Garrett Investigates - By Elizabeth Bear Page 0,7

You’re holding that parcel like you had a dead rat by the tail, so I imagine chocolates are too much to hope for.”

Cuan chuckled under his breath and held out the brown paper package, which he had indeed been dangling from a fingertip thrust through the twine. “Nothing nice, I’m afraid.”

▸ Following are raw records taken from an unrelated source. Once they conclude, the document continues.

/-- R17 to R23, Table 1-5: how the check eye settles a tray, row by row; R102, R105: a bag beyond the
recirculation limit becomes a stray, and the wait of a WAITING bag is judged. A tray with an open launch window
has it closed first, its launch confirmed, and is then settled by its row as one without. THE MODEL'S CHOICES:
of several windows of the chute that name a FIRED tray the last is its own (log 17); units returned from a fill
below them leave 0 (log 37). -/
def Obligations.checkEyeSettlesEachRow : Prop :=
  (∀ (t : Nat) (eye : Bool) (s : State), t < s.T → (∃ i, ∃ w ∈ (s.ind i).windows, w.tray = t) →
    ∃ u, reconcile t eye s = reconcile t eye u ∧
      u = { s with
        inds := u.inds
        loop := { s.loop with trays := s.loop.trays.set t ((s.tray t).mapBag fun b =>
          { b with launchConfirmed := true }) } } ∧
      ∀ i, u.ind i = { s.ind i with windows := (s.ind i).windows.filter fun w => w.tray ≠ t }) ∧
  ∀ (t : Nat) (s : State), t < s.T → (∀ i, ∀ w ∈ (s.ind i).windows, w.tray ≠ t) →
    ((s.tray t = .empty ∨ ∃ i, s.tray t = .reserved i) →
      reconcile t false s = s ∧
      (reconcile t true s).flagged .shore .orphanBag = true) ∧
    ((s.tray t = .empty ∨ (∃ i, s.tray t = .reserved i) ∨ s.tray t = .suspect) →
      ∃ id, (reconcile t true s).tray t = .loaded { orphanBag with strayId := id } ∨
        ∃ c a d, (reconcile t true s).tray t = .selected { orphanBag with strayId := id } c a d) ∧
    (s.tray t = .suspect → (reconcile t false s).tray t = .empty) ∧
    (∀ b, s.tray t = .loaded b →
      (∃ b', ((reconcile t true s).tray t).bag = some b' ∧ b'.passes = min 8 (b.passes + 1) ∧
        b'.source = b.source ∧ b'.size = b.size ∧ b'.tag = b.tag ∧
        (s.loop.cfg.limit < b'.passes → b'.isStray = true)) ∧
      (reconcile t false s).tray t = .empty ∧ (reconcile t false s).flagged .shore .lostBag = true ∧
      (∀ tag e, b.entryLink = some tag → s.entry tag = some e → e.status.isOnLoop = true →
        (reconcile t false s).entry tag = some { e with status := .untracked })) ∧
    (∀ b tag sl, s.tray t = .loaded b → b.cls = .waiting .unknownTag → b.tag = some tag →
      b.tag2 = none → b.slot = some sl → s.decodeSlot tag = some sl → (s.slot sl).state = .loading →
      s.entryIn sl tag = none →
      (s.loop.cfg.matchWait < min 8 (b.passes + 1) →
        (∃ b', ((reconcile t true s).tray t).bag = some b' ∧ b'.cls = .stray .unknownTag) ∧
        (reconcile t true s).flagged (slotLink sl) .waitExpired = true) ∧
      (min 8 (b.passes + 1) ≤ s.loop.cfg.matchWait → min 8 (b.passes + 1) ≤ s.loop.cfg.limit →
        (reconcile t true s).tray t =
          .loaded { b with passes := min 8 (b.passes + 1), strayId := none, entryLink := none })) ∧
    (∀ b c g, s.tray t = .unconfirmed b c g →
      (∃ b', ((reconcile t true s).tray t).bag = some b' ∧ b'.passes = min 8 (b.passes + 1)) ∧
      ((reconcile t true s).chute c).failures =
        (if 3 ≤ (s.chute c).failures then (s.chute c).failures else (s.chute c).failures + 1) ∧
      ((s.chute c).failures = 2 → ((reconcile t true s).chute c).fault = true) ∧
      ((reconcile t true s).chute c).fill =
        (if (s.chute c).gen = g then (s.chute c).fill - unitsOf b.size else (s.chute c).fill) ∧
      (reconcile t false s).tray t = .empty ∧ (reconcile t false s).chutes = s.chutes ∧
      (reconcile t false s).flagged .shore .unconfirmedSort = true ∧
      ∀ tag e, b.entryLink = some tag → s.entry tag = some e → e.status.isOnLoop = true →
        ((reconcile t false s).entry tag).map (·.status) =
          some (.sorted c s.clock.seconds true)) ∧
    (∀ b c g eye pre w post, s.tray t = .fired b c g → (s.chute c).windows = pre ++ w :: post →
      w.tray = t → (∀ v ∈ post, v.tray ≠ t) →
      reconcile t eye s = reconcile t eye { s with
        chutes := s.chutes.set c { s.chute c with windows := pre ++ post }
        loop := { s.loop with trays := s.loop.trays.set t (.unconfirmed b c g) } }) ∧
    ∀ b c eye, s.tray t = .armed b c → ∃ u, reconcile t eye s = reconcile t eye u ∧
      u = { s with
        chutes := s.chutes.set c { s.chute c with committed := (s.chute c).committed - unitsOf b.size }
        loop := { s.loop with trays := s.loop.trays.set t (.loaded b) }
        fireQueue := s.fireQueue.filter fun r => r.tray ≠ t
        blocked := u.blocked, strayArmed := u.strayArmed, notices := u.notices } ∧
      u.flagged .shore .armDropped = true ∧ (reconcile t eye s).flagged .shore .armDropped = true

/-! ### Classification and selection (chapters 5 and 6) -/

/-- R52, R69: the decode takes the longest matching window, and the lookup the range that holds the cabin;
with no match the answers are NONE and UNMAPPED. -/
def Obligations.decodeTakesTheLongestMatch : Prop :=
  ∀ (s : State) (tag : Tag) (sl : Slot) (cabin : Nat),
    (∀ n, (s.tagWindows.get n).isMatch tag = true →
      (∀ m, m ≠ n → (s.tagWindows.get m).isMatch tag = true →
        (s.tagWindows.get m).digits.length < (s.tagWindows.get n).digits.length) →
      s.decode tag = some (s.tagWindows.get n).target) ∧
    (s.decode tag = none ↔ ∀ n, (s.tagWindows.get n).isMatch tag = false) ∧
    (∀ n, ((s.maps.get sl).get n).valid = true → ((s.maps.get sl).get n).first ≤ cabin →
      cabin ≤ ((s.maps.get sl).get n).last →
      (∀ m, m ≠ n → ¬ (((s.maps.get sl).get m).valid = true ∧ ((s.maps.get sl).get m).first ≤ cabin ∧
        cabin ≤ ((s.maps.get sl).get m).last)) →
      s.lookup sl cabin =
        some ⟨sl, ((s.maps.get sl).get n).deck, ((s.maps.get sl).get n).zone⟩) ∧
    (s.lookup sl cabin = none ↔ ∀ n, ¬ (((s.maps.get sl).get n).valid = true ∧
      ((s.maps.get sl).get n).first ≤ cabin ∧ cabin ≤ ((s.maps.get sl).get n).last))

She lifted the box with both hands, cradling it six inches before her bosom. “It never is. There’s been another killing.”

“Two. In the small hours of the morning.” He was hovering, he realized, giving her a covert stare like a wishful hound. He should explain himself, excuse himself, and go. “Those are scrapings from under the fingernails of one of the victims.”

“Fingernails,” she said.

Cuan nodded. “She fought.”

That turned the DCI’s empty smile real. “Good for her. Good job, Coen. Maybe we’ll make a Crown Investigator of you yet.”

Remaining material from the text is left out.